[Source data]
-- ==== Sys2Proof/Tests/Slice0.lean ====
section
/-! SUPPORT. The model's own tests: decoding of a few rows, well-formedness, and for every statement a state and operands that meet
its hypotheses. -/
namespace Sys2Proof.Machine.Test
set_option maxRecDepth 100000
set_option Elab.async false

/-! ### Small states -/

/-- A director in service, in the intake phase, with a ledger that is restored. -/
def base : State :=
  let s := State.reset
  let s := { s with
    boot := { s.boot with stage := .inService, controlEnded := true, leafZeroEnded := true, laneEnded := true, discEnded := true }
    clk := { s.clk with running := true, now := 1000, cycles := 5000000 }
    disc := { s.disc with complete := true }
    rot := { s.rot with entropy := { s.rot.entropy with state := 1, drbg := true } }
    ledger := { s.ledger with restored := true, credits := 64, sealedA := { s.ledger.sealedA with h := 2 ^ 24 }
                              anchor := { s.ledger.anchor with h := 2 ^ 24 } } }
  { s with shown := { ledger := s.ledger, power := s.power, fw := s.fw } }

/-- A packet of channel `ch` in its mailbox ring, with the CRC the host gives it. -/
def pkt (ch op q : Nat) (ps : List Byte) : Pkt :=
  let p : Pkt := { transport := .mailbox, srcIp := 0, srcPort := 0, srcMac := 0, ring := ch, version := 1, flags := BitVec.ofNat 8 ch, seq := 1,
                   declLen := ps.length, quire := q, crc := 0, params := ps }
  { p with crc := crc32c (p.header op ++ ps) }

/-- The director whose next packet to be read is the given one. -/
def due (s : State) (op : Nat) (p : Pkt) : State := s.updChan p.chan fun ch => { ch with agenda := [(op, p)] }

/-- A command of channel 1. -/
def cmd (op q : Nat) (ps : List Byte) : Pkt := pkt 1 op q ps

/-- A manifest of one gathering: plane 0 is a patch plane, plane 1 is switched by one unit. -/
def man : Manifest where
  period := 1024
  fsync := true
  fsyncK := 1
  onEth := defaultOnEth
  ip0 := 0x0A000001
  len0 := 16
  switched := [false, true, false, false]
  units := [1, 1, 1, 1]
  ip1 := 0x0A010001
  len1 := 16
  libMask := 0
  gatherings := modAt (List.replicate 32 none) 4 fun _ => some { board := 77, cap := 16, alt := none }
  ocs := modAt (List.replicate 32 (0, 0)) 8 fun _ => (0x0A010009, 400)
  landing := (List.range 2048).map fun i => some (64 + i)
  dLanding := (List.range 64).map some
  patches := [(.dport 0, .uplink 4 1 0)]

/-- The coordinate of slot `s` of gathering 4. -/
def at4 (s : Nat) : Coord := mkCoord 0 4 s 0

/-- A discovery map in which the gathering is admitted with four live accelerators. -/
def map : DiscMap :=
  { DiscMap.empty with
    boards := modAt DiscMap.empty.boards 4 fun _ =>
      { board := 77, cap := 16, state := 1, house := some 0, live := [0, 1, 2, 3], awaiting := [] }
    uplinks := modAt DiscMap.empty.uplinks (uplinkIndex 4 1 1) fun _ => .verified
    patchOk := [0] }

/-- A quire of two accelerators, two clusters, two leaves and two director ports. -/
def quire : QuireRec where
  id := 12
  key := 5
  walled := false
  seed := 7
  span := 1
  members := [at4 0, at4 1]
  clusters := [0, 1]
  leaves := [0, 1]
  ports := [0, 17]
  bores := []
  installed := none
  resetCount := 0
  quarantined := false
  evicted := false

/-- Put a ledgered state in effect, visible and staged. -/
def withLed (s : State) (l : Led) : State :=
  { s with vis := { s.vis with led := l }, stg := { s.stg with led := l } }

/-- The same change of the volatile state, visible and staged. -/
def withVol (s : State) (v : Vol) : State :=
  { s with vis := { s.vis with vol := v }, stg := { s.stg with vol := v } }

/-- The director with the gathering, without quires. -/
def plain : State := withLed base { base.stg.led with manifest := some man, map := map }

/-- The director with the gathering and the quire. -/
def world : State :=
  { withLed base { base.stg.led with manifest := some man, map := map, quires := [quire] } with
    clusters := base.clusters.map fun c => { c with powered := true, passed := true } }

/-- The director inside an SPDM session on the mailbox. -/
def session (s : State) : State :=
  { s with rot := { s.rot with session := some { transport := .mailbox, ip := 0, port := 0, cert := none, key := 0 } } }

* _GOAL OF THE EXERCISE_
Check which lines of the entries hold the word "true", then please give only how many there are.

* _EXERCISE SOLUTION_
8